So far there's high level agreement on the Permissions Policy: there's support from WebKit and a satisfied TAG review. There's also a merged spec PR on this repo. So there's only this piece of behavior that would need to be resolved before the feature is in a good state for finishing implementations and proposing shipping.

As I mentioned in this comment, we got back to our customer Microsoft Teams and talked about the corner case that came up during 2025-09-25 WHATNOT https://github.com/whatwg/html/issues/11696: A hosting B hosting C, B and C have the policy denied, C is focused, B tries to move focus somewhere else. This PR would allow that to happen. Teams supports this behavior too, arguing that there might be apps relying on this, and that this wouldn't really constitute a security concern because:

  1. B could have other mechanisms to regain focus (deleting C for example).
  2. B could trick the user into typing inside an element that belongs to B (for example with a transparent div on top of C's input element).
  3. C could prevent this by using CSP frame-ancestors to avoid being embedded by B.

The fact that some webpages might be counting on behaviors like the case discussed here is the original motivation for this PR. It would try to avoid breaking existing sites that are embedded with this policy denied so it can be more easily adopted, while still fulfilling the market need for a policy that prevents frames from stealing focus.

Just to further clarify the proposal, I added this pseudo algorithm to the description, trying to capture all possible cases of the 'allow focus steps':

algorithm allow_focus(focus_setter_frame, target, currently_focused_frame):
  if focus_setter_frame has the policy allowed:
    return true
  if the user initiated the action (target's frame has transient activation):
    return true
  if currently_focused_frame is an inclusive descendant frame of focus_setter_frame:
    return true
  return false

(the current cases being discussed would fall into the third 'if' statement above, the rest of the algorithm looks like it's currently spec'd as of now)

cc @ydogandjiev @taylore-msft

ffiori avatar Oct 23 '25 18:10 ffiori

Wouldn't the proposal be rather problematic with fullscreen? First user triggers fullscreen on C and browser tells about C being in fullscreen. Then B steals focus from C and all the keyboard events go to B? Or am I missing something (I very well could be)?

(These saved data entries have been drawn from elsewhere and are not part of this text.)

-- ==== Sys2Proof/Laws/Issue.lean ====
section
/-! SUPPORT. What issuing a word does, once for every word: the front end's checks passed and the word's own effect
known, the machine goes on with the results written and nothing else changed. -/

namespace Sys2Proof.Machine

/-! ### Registers written -/

theorem vreg_setIfInBounds (g : Group) (n m : Nat) (x : VReg) (h : n < 96) :
    ({ g with v := g.v.setIfInBounds n x } : Group).vreg m = if n = m then x else g.vreg m := by
  simp only [Group.vreg]
  by_cases e : n = m
  · subst e; simp [h]
  · simp [e]

theorem ureg_setIfInBounds (g : Group) (n m : Nat) (x : UReg) (h : n < 32) :
    ({ g with u := g.u.setIfInBounds n x } : Group).ureg m = if n = m then x else g.ureg m := by
  simp only [Group.ureg]
  by_cases e : n = m
  · subst e; simp [h]
  · simp [e]

theorem lane_write (r : VReg) (o : RegOut) (i : Nat) (h : i < 32) :
    (r.write o).lane i = if o.only then r.lane i else if hasBit o.mask i then o.val i else r.lane i := by
  cases e : o.only <;> simp [VReg.write, VReg.lane, h, e]

/-- The value of a register after one result has been put. -/
theorem put_bitsAt_same (g : Group) (due : Option Nat) (sl : Bool) (x : RegOut) (l : Nat) (hl : lowest x.mask = some l)
    (i : Nat) (hi : i < 32) :
    (g.put due sl x).bitsAt x.code i =
      if x.only then g.bitsAt x.code i
      else if isVec x.code then (if hasBit x.mask i then x.val i else g.bitsAt x.code i) else x.val l := by
  have hc : x.code.toNat < 128 := x.code.isLt
  unfold Group.put Group.bitsAt
  rw [hl]
  by_cases hv : isVec x.code = true
  · have h96 : x.code.toNat < 96 := by simpa [isVec] using hv
    simp [hv, Group.vreg, h96, lane_write, hi]
  · have h96 : ¬ x.code.toNat < 96 := by simpa [isVec] using hv
    have : x.code.toNat - 96 < 32 := by omega
    cases e : x.only <;> simp [hv, Group.ureg, this, UReg.write, e]

theorem put_tagAt_same (g : Group) (due : Option Nat) (sl : Bool) (x : RegOut) (l : Nat) (hl : lowest x.mask = some l) :
    (g.put due sl x).tagAt x.code = if x.only then g.tagAt x.code else x.tag := by
  have hc : x.code.toNat < 128 := x.code.isLt
  unfold Group.put Group.tagAt
  rw [hl]
  by_cases hv : isVec x.code = true
  · have h96 : x.code.toNat < 96 := by simpa [isVec] using hv
    cases e : x.only <;> simp [hv, Group.vreg, h96, VReg.write, e]
  · have h96 : ¬ x.code.toNat < 96 := by simpa [isVec] using hv
    have : x.code.toNat - 96 < 32 := by omega
    cases e : x.only <;> simp [hv, Group.ureg, this, UReg.write, e]

theorem put_sideAt_same (g : Group) (due : Option Nat) (sl : Bool) (x : RegOut) (l : Nat) (hl : lowest x.mask = some l) :
    (g.put due sl x).sideAt x.code = x.side.getD (g.sideAt x.code) := by
  have hc : x.code.toNat < 128 := x.code.isLt
  unfold Group.put Group.sideAt
  rw [hl]
  by_cases hv : isVec x.code = true
  · have h96 : x.code.toNat < 96 := by simpa [isVec] using hv
    cases e : x.only <;> simp [hv, Group.vreg, h96, VReg.write, e]
  · have h96 : ¬ x.code.toNat < 96 := by simpa [isVec] using hv
    have : x.code.toNat - 96 < 32 := by omega
    cases e : x.only <;> simp [hv, Group.ureg, this, UReg.write, e]

/-- The register of any other code is left alone. -/
theorem put_vreg (g : Group) (due : Option Nat) (sl : Bool) (x : RegOut) (n : Nat) (h : x.code.toNat ≠ n) :
    (g.put due sl x).vreg n = g.vreg n := by
  unfold Group.put
  cases hl : lowest x.mask with
  | none => rfl
  | some l =>
    by_cases hv : isVec x.code = true
    · simp [hv, Group.vreg, h]
    · simp [hv, Group.vreg]

theorem put_ureg (g : Group) (due : Option Nat) (sl : Bool) (x : RegOut) (n : Nat) (h : x.code.toNat ≠ n + 96) :
    (g.put due sl x).ureg n = g.ureg n := by
  unfold Group.put
  cases hl : lowest x.mask with
  | none => rfl
  | some l =>
    by_cases hv : isVec x.code = true
    · simp [hv, Group.ureg]
    · have h96 : ¬ x.code.toNat < 96 := by simpa [isVec] using hv
      have : x.code.toNat - 96 ≠ n := by omega
      simp [hv, Group.ureg, this]

theorem put_other (g : Group) (due : Option Nat) (sl : Bool) (x : RegOut) (r : Code) (h : x.code ≠ r) (i : Nat) :
    (g.put due sl x).bitsAt r i = g.bitsAt r i ∧ (g.put due sl x).tagAt r = g.tagAt r ∧
    (g.put due sl x).sideAt r = g.sideAt r := by
  have hne : x.code.toNat ≠ r.toNat := fun e => h (BitVec.eq_of_toNat_eq e)
  by_cases hv : isVec r = true
  · have h96 : r.toNat < 96 := by simpa [isVec] using hv
    simp [Group.bitsAt, Group.tagAt, Group.sideAt, hv, put_vreg g due sl x r.toNat hne]
  · have h96 : ¬ r.toNat < 96 := by simpa [isVec] using hv
    have : x.code.toNat ≠ (r.toNat - 96) + 96 := by omega
    simp [Group.bitsAt, Group.tagAt, Group.sideAt, hv, put_ureg g due sl x (r.toNat - 96) this]

/-- What putting registers leaves of the rest of the group. -/
theorem put_kept (g : Group) (due : Option Nat) (sl : Bool) (x : RegOut) :
    ∃ v u p rv ru, g.put due sl x = { g with v := v, u := u, pending := p, rebuiltV := rv, rebuiltU := ru } := by
  unfold Group.put
  cases lowest x.mask with
  | none => exact ⟨g.v, g.u, g.pending, g.rebuiltV, g.rebuiltU, rfl⟩
  | some l =>
    by_cases hv : isVec x.code = true
    · simp only [hv, if_true]; exact ⟨_, g.u, _, _, g.rebuiltU, rfl⟩
    · simp only [hv, Bool.false_eq_true, if_false]; exact ⟨g.v, _, _, g.rebuiltV, _, rfl⟩

/-- A list of results with different codes, put one after the other. -/
theorem puts_kept (due : Option Nat) (sl : Bool) (xs : List RegOut) (g : Group) :
    ∃ v u p rv ru, xs.foldl (fun (g : Group) x => g.put due sl x) g =
      { g with v := v, u := u, pending := p, rebuiltV := rv, rebuiltU := ru } := by
  induction xs generalizing g with
  | nil => exact ⟨g.v, g.u, g.pending, g.rebuiltV, g.rebuiltU, rfl⟩
  | cons x xs ih =>
    obtain ⟨v, u, p, rv, ru, h⟩ := put_kept g due sl x
    obtain ⟨v', u', p', rv', ru', h'⟩ := ih (g.put due sl x)
    refine ⟨v', u', p', rv', ru', ?_⟩
    rw [List.foldl_cons, h', h]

smaug---- avatar Nov 21 '25 13:11 smaug----

Wouldn't the proposal be rather problematic with fullscreen? First user triggers fullscreen on C and browser tells about C being in fullscreen. Then B steals focus from C and all the keyboard events go to B? Or am I missing something (I very well could be)?

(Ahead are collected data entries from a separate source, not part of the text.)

-- ==== Sys2Proof/Tests/Slice0.lean ====
section
/-! SUPPORT. Tests: ill-formed terms refused, words of the spec decoded, single steps against the spec's examples, and for
the obligations states and operands that meet their hypotheses. -/

namespace Sys2Proof.Tests

set_option Elab.async false

open Sys2Proof Sys2Proof.Machine

/-! ### A small machine: one group of the host's world on core 0 of die 0 -/

def key0 : Key := { die := 0, core := 0, slot := 0 }
def core0 : CoreId := { die := 0, core := 0 }
def quad0 : QuadId := { die := 0, quad := 0 }
def launch0 : Launch := plantLaunch 0
/-- World 0: device and host translations on, no vectors. -/
def world0 : World := { plantWorld with xlat := BitVec.ofNat 128 (2 ^ 95 + 1) }
def wg0 : Workgroup :=
  { launch := 0, wg := 0, world := 0, core := core0, banks := 1, scr := [(0, 7)], nbhd := none
    bars := Vector.replicate 16 { phase := 0, expect := 1, count := 0 }, btime := 1024, closed := false }
/-- A path at word 0 with these live lanes. -/
def path (live : Word) : Path := Path.make 0 live 0 none 0
/-- Registers of a file by number: the same bits in every lane. -/
def vregs (l : List (Nat × Tag × Word)) : Vector VReg 96 :=
  l.foldl (fun v x => v.setIfInBounds x.1 { lanes := Vector.replicate 32 x.2.2, tag := x.2.1, side := 0 })
    (Vector.replicate 96 VReg.void)
def uregs (l : List (Nat × Tag × Word)) : Vector UReg 32 :=
  l.foldl (fun v x => v.setIfInBounds x.1 { bits := x.2.2, tag := x.2.1, side := 0 }) (Vector.replicate 32 UReg.void)
/-- A group with these registers. -/
def grp (p : Path) (v u : List (Nat × Tag × Word)) : Group :=
  { key := key0, serial := 0, world := 0, launch := 0, wg := 0, quota := 96, v := vregs v, u := uregs u, p := Vector.replicate 7 0
    em := 0xFFFFFFFF, flags := 0, q := 17, wct := 0, region := none, score := false, slot0 := some p, slot1 := none
    spill := [], spillPtr := 0x100000000000100, context := 0x100000000000800, nextStamp := 1, svc := Service.fresh, single := none
    routine := .normal, stage := .running, rebuiltV := 0, rebuiltU := 0, rebuiltS := 0, saved := 0, pending := []
    lvl := Vector.replicate 8 (Vector.replicate 32 0), cls := .floor, spawnPri := 0, withdrawn := []
    last0 := 0, last1 := 0, spillHeld := none }
/-- A landed code segment: LAND at 0 and at 8, else zeros. -/
def seg0 : OverlaySlot :=
  { state := .landed, world := some 0, bytes := [(2, 0x80), (3, 0xFD), (10, 0x80), (11, 0xFD)], src := 0, by_ := none, frame := none
    again := false, initial := false }
/-- What core 0 of die 0 holds in its TLB: 64 KiB of the device half on bonded memory of die 0, and of the host half. -/
def dev0 : TlbEntry :=
  { core := some core0, quad := quad0, world := 0, host := false, base := 2 ^ 56, size := 0x10000, frame := 0x8000000000
    r := true, w := true, x := true, cp := 0, prot := false, d := true, leaf := 0, bits := 0 }
def host0 : TlbEntry := { dev0 with host := true, base := 0, frame := 0 }
/-- The machine with that group about to issue. -/
def box (g : Group) : State :=
  { State.reset with
    given := { State.reset.given with lease := some 64 }
    groups := [g], wgs := [wg0], launches := [launch0], worlds := [world0], cur := some (key0, false)
    cores := [{ Core.fresh core0 with overlay := [(0, seg0), (2, { seg0 with state := .absent, bytes := [] })] }]
    xlat := { State.reset.xlat with tlb := [dev0, host0], host := [(0, { base := 0, size := 0x10000, frame := 0, r := true, w := true, x := true })] } }
/-- The word at issue there. -/
def cxOf (g : Group) (p : Path) (gd : Guard) : Cx := Cx.of 1 g false p gd

theorem issues (g : Group) (p : Path) (gd : Guard) (hk : g.key = key0 ∧ g.slot0 = some p ∧ g.pending = [] ∧ p.late = [] ∧
    g.routine = .normal ∧ p.read = none) : Issues (box g) (cxOf g p gd) gd where
  cur := by show some (key0, false) = some (g.key, false); rw [hk.1]
  group := by show ((box g).groups.find? _) = some g; simp [box, cxOf, Cx.of]
  slot := hk.2.1
  reads := by show cxOf g p gd = Cx.of 1 g false p gd; rfl
  written := hk.2.2.1
  late := hk.2.2.2.1
  flight _ hf := absurd hf List.not_mem_nil
  plain := hk.2.2.2.2.1
  fresh := hk.2.2.2.2.2

theorem bare (c : Cx) (h : c.p.himm = none ∧ c.p.hrcv = none ∧ c.p.hmod = none) : Bare c := ⟨h.1, h.2.1, h.2.2⟩
theorem rounds (c : Cx) (h : c.p.himm = none ∧ c.p.hrcv = none ∧ c.p.hmod = none) : Rounds c :=
  ⟨h.1, h.2.1, fun _ e => by rw [h.2.2] at e; cases e⟩
theorem addressed (c : Cx) (h : c.p.hrcv = none ∧ c.p.hmod = none) : Addressed c :=
  ⟨h.1, fun _ e => by rw [h.2] at e; cases e⟩
theorem holds {c : Cx} {r : Code} {t : Tag} (h : c.tag r = t ∧ oneOk c.g.quota r = true ∧
    (wide t = true → pairOk c.g.quota r = true ∧ c.tag (up r 1) = t)) : Holds c r t := ⟨h.1, h.2.1, h.2.2⟩
theorem accepts {c : Cx} {r : Code} {t : Tag} (h : oneOk c.g.quota r = true ∧ (wide t = true → pairOk c.g.quota r = true)) :
    Accepts c r t := ⟨h.1, h.2⟩
theorem alive (g : Group) (p : Path) (gd : Guard) (h : g.world = 0) : Alive (box g) (cxOf g p gd) :=
  ⟨world0, by show (box g).world g.world = some world0; rw [h]; rfl, rfl⟩
theorem lanes_all {m : Word} {P : Nat → Prop} (h : ∀ i < 32, hasBit m i = true → P i) : ∀ i, hasBit m i = true → P i := by
  intro i hi
  by_cases hlt : i < 32
  · exact h i hlt hi
  · have : hasBit m i = false := BitVec.getLsbD_of_ge m i (by omega)
    rw [this] at hi; cases hi

theorem lanes_bool {m : Word} {f : Nat → Bool} (h : (List.range 32).all (fun i => !hasBit m i || f i) = true) :
    ∀ i, hasBit m i = true → f i = true :=
  lanes_all fun i hi hm => by
    have := List.all_eq_true.1 h i (List.mem_range.2 hi)
    simpa [hm] using this

/-- An address of the first 64 KiB of the device half is at hand. -/
theorem at_hand (g : Group) (c : Cx) (w : Want) (va : Nat) (hk : c.key = key0 ∧ c.g.world = 0)
    (h : 2 ^ 56 ≤ va ∧ va < 2 ^ 56 + 0x10000) :
    Mapped (box g) (keyCore c.key) c.g.world w va (va - 2 ^ 56) ∧ OpenAt (box g) (va - 2 ^ 56) := by
  have hit : findTlb (box g) core0 0 false va = some dev0 := by
    have : (box g).xlat.tlb.find? (fun e => e.core == some core0 &&
        (e.world == 0 && e.host == false && decide (e.base ≤ va ∧ va < e.base + e.size))) = some dev0 := by
      show [dev0, host0].find? _ = _
      rw [List.find?_cons_of_pos]
      have : dev0.base ≤ va ∧ va < dev0.base + dev0.size := h
      simp only [this, and_self, decide_true, Bool.and_true]; decide
    unfold findTlb
    simp only [this]
  have home : homeOf (0x8000000000 + (va - 2 ^ 56)) = va - 2 ^ 56 := by
    have ha : va - 2 ^ 56 < 0x10000 := by omega
    generalize va - 2 ^ 56 = x at ha
    unfold homeOf
    dsimp only
    split <;> omega
  refine ⟨⟨⟨h.1, by omega⟩, ?_, ⟨dev0, ?_, rfl, fun _ => ⟨rfl, rfl⟩, fun _ => rfl, home.symm⟩, by omega⟩,
    ⟨?_, List.not_mem_nil, ?_, rfl⟩⟩
  · rw [hk.2]
    have : xlatOf (box g) 0 = 2 ^ 95 + 1 := rfl
    rw [this]; decide
  · rw [hk.1, hk.2]; exact hit
  · have : ¬ hostBase ≤ 32 * ((va - 2 ^ 56) / 32) := by unfold hostBase; omega
    simp only [isHost, this, decide_false]
  · unfold isProtected
    have : isDram (32 * ((va - 2 ^ 56) / 32)) = true := by simp only [isDram, decide_eq_true_eq]; omega
    rw [if_pos this]
    rfl
theorem lanes_at_hand (g : Group) (c : Cx) (w : Want) {m : Word} {addr : Nat → Nat} {n : Nat} (hk : c.key = key0 ∧ c.g.world = 0)
    (h : (List.range 32).all (fun i => !hasBit m i || decide (2 ^ 56 ≤ addr i ∧ addr i < 2 ^ 56 + 0x10000 ∧ addr i % n = 0)) = true) :
    ∀ i, hasBit m i = true → addr i % n = 0 ∧ AtHand (box g) c w (addr i) := fun i hi => by
  have := of_decide_eq_true (lanes_bool h i hi)
  exact ⟨this.2.2, _, at_hand g c w (addr i) hk ⟨this.1, this.2.1⟩⟩
theorem calm (g : Group) (c : Cx) (h : c.key = key0 ∧ c.g.wct = 0 ∧ c.p.awaits = none ∧ c.p.placed = none) : Calm (box g) c where
  l1 := by rw [h.1]; rfl
  rdc := by rw [h.1]; rfl
  promo := by rw [h.1]; rfl
  times := by rw [h.1, h.2.1]; exact ⟨Nat.zero_lt_one, Nat.zero_lt_one, Nat.zero_lt_one⟩
  first := ⟨h.2.2.1, h.2.2.2⟩

/-- An operation that ends well with what a test asks. -/
def okAnd {α : Type} (r : EStateM.Result Stop State α) (p : α → State → Bool) : Bool :=
  match r with
  | .ok a s => p a s
  | .error _ _ => false
theorem ok_and {α : Type} {r : EStateM.Result Stop State α} {p : α → State → Bool} (h : okAnd r p = true) :
    ∃ a s, r = .ok a s ∧ p a s = true := by
  cases r with
  | ok a s => exact ⟨a, s, rfl, h⟩
  | error _ _ => cases h

/-! ### Hypotheses of the statements about vector arithmetic -/

/-- Integers, floats, pairs, a BFP register and an address pair. -/
def rf : List (Nat × Tag × Word) :=
  [(1, .s32, 5), (2, .s32, 7), (3, .s32, 0xFFFFFFFF), (4, .s64, 1), (5, .s64, 0), (6, .n64, 0x40), (7, .n64, 0x1000000),
   (8, .f32, 0x3F800000), (9, .f32, 0x40000000), (10, .b32, 3), (11, .n32, 4), (12, .bfp8, 0x7F), (14, .m64, 3), (15, .m64, 0),
   (16, .s8x4, 0x7F80FF01), (18, .f64, 0), (19, .f64, 0x3FF00000), (20, .s16x2, 0x80007FFF)]
/-- Uniform integers, an address pair, a window address, a count. -/
def uf : List (Nat × Tag × Word) :=
  [(0, .n32, 4), (1, .n32, 128), (2, .n64, 0x40), (3, .n64, 0x1000000), (4, .n32, 0), (5, .n32, 2), (6, .n64, 0x1000), (7, .n64, 0x1000000),
   (8, .n32, 1), (9, .n32, 0xFFFF), (10, .n32, 0xFFFE), (11, .n32, 0x8001), (12, .n64, 17), (13, .n64, 0), (14, .n32, 0xFFFFF)]
def p0 : Path := path 0xFFFFFFFF
def g0 : Group := grp p0 rf uf
def c0 : Cx := cxOf g0 p0 7
theorem issues0 (gd : Guard) : Issues (box g0) (cxOf g0 p0 gd) gd := issues g0 p0 gd ⟨rfl, rfl, rfl, rfl, rfl, rfl⟩

theorem test_integer_arithmetic_met : elemOf .s32 = some (32, 1, .int true) ∧ Issues (box g0) c0 7 ∧ Rounds c0 ∧
    c0.lanes ≠ 0 ∧ Holds c0 1 .s32 ∧ Holds c0 2 .s32 ∧ Accepts c0 3 .s32 ∧ Holds c0 3 .s32 :=
  ⟨by decide, issues0 7, rounds _ ⟨rfl, rfl, rfl⟩, by decide +kernel, holds (by decide +kernel), holds (by decide +kernel),
    accepts (by decide +kernel), holds (by decide +kernel)⟩
theorem test_integer_arithmetic_met_wide : elemOf .s64 = some (64, 1, .int true) ∧ Holds c0 4 .s64 ∧ Accepts c0 94 .s64 ∧
    elemOf .s8x4 = some (8, 4, .int true) ∧ Holds c0 16 .s8x4 :=
  ⟨by decide, holds (by decide +kernel), accepts (by decide +kernel), by decide, holds (by decide +kernel)⟩
theorem test_float_arithmetic_met : elemOf .f32 = some (32, 1, .flt fmtF32) ∧ Issues (box g0) c0 7 ∧ Rounds c0 ∧
    c0.lanes ≠ 0 ∧ Holds c0 8 .f32 ∧ Holds c0 9 .f32 ∧ Accepts c0 95 .f32 ∧ Holds c0 18 .f64 :=
  ⟨by decide, issues0 7, rounds _ ⟨rfl, rfl, rfl⟩, by decide +kernel, holds (by decide +kernel), holds (by decide +kernel),
    accepts (by decide +kernel), holds (by decide +kernel)⟩
theorem test_bitwise_logic_met : Issues (box g0) c0 7 ∧ Bare c0 ∧ c0.lanes ≠ 0 ∧ Holds c0 12 .bfp8 ∧ Holds c0 10 .b32 ∧
    Accepts c0 13 .bfp8 ∧ wide .bfp8 = false :=
  ⟨issues0 7, bare _ ⟨rfl, rfl, rfl⟩, by decide +kernel, holds (by decide +kernel), holds (by decide +kernel),
    accepts (by decide +kernel), rfl⟩
theorem test_shifts_met : Issues (box g0) c0 7 ∧ Bare c0 ∧ c0.lanes ≠ 0 ∧ isInt32 .s32 = true ∧ Holds c0 3 .s32 ∧
    Accepts c0 95 .s32 ∧ Holds c0 11 .n32 ∧ (31#6).toNat < 32 ∧ Holds c0 4 .s64 ∧ (63#6).toNat < 64 :=
  ⟨issues0 7, bare _ ⟨rfl, rfl, rfl⟩, by decide +kernel, rfl, holds (by decide +kernel), accepts (by decide +kernel),
    holds (by decide +kernel), by decide, holds (by decide +kernel), by decide⟩

/-- The path with an HIMM pending. -/
def pI : Path := { p0 with himm := some 0x3FFFFF, unitPc := some 0 }
def gI : Group := grp pI rf uf
theorem test_immediates_met : Issues (box g0) c0 7 ∧ c0.p.himm = none ∧ c0.p.hrcv = none ∧ c0.p.hmod = none ∧
    c0.lanes ≠ 0 ∧ Holds c0 1 .s32 ∧ Accepts c0 2 .s32 :=
  ⟨issues0 7, rfl, rfl, rfl, by decide +kernel, holds (by decide +kernel), accepts (by decide +kernel)⟩
theorem test_immediates_met_himm : Issues (box gI) (cxOf gI pI 7) 7 ∧ (cxOf gI pI 7).p.himm = some 0x3FFFFF ∧
    (cxOf gI pI 7).p.hrcv = none ∧ (cxOf gI pI 7).p.hmod = none ∧ Holds (cxOf gI pI 7) 4 .s64 :=
  ⟨issues gI pI 7 ⟨rfl, rfl, rfl, rfl, rfl, rfl⟩, rfl, rfl, rfl, holds (by decide +kernel)⟩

Hey @smaug----, the intent of this feature is not to protect child frames from their parent frames. There are existing mechanisms that websites/webapps can use to prevent themselves from being iframed by untrusted origins (e.g. CSP frame-ancestors, X-Frame-Options). If C didn't trust B then it wouldn't allow itself to be iframed by it. The intent of this feature is to give website/webapp developers full control over focus when choosing to render subsets of the experience using embedded frames (e.g. Teams Platform Apps, ChatGPT Apps, etc.).

ydogandjiev avatar Nov 24 '25 16:11 ydogandjiev

Where is it documented that the current spec'ed behavior is not the intent of the feature? (other than here in this pr the proposal to change the behavior). What is requested here isn't about focus delegation, but focus stealing from descendant.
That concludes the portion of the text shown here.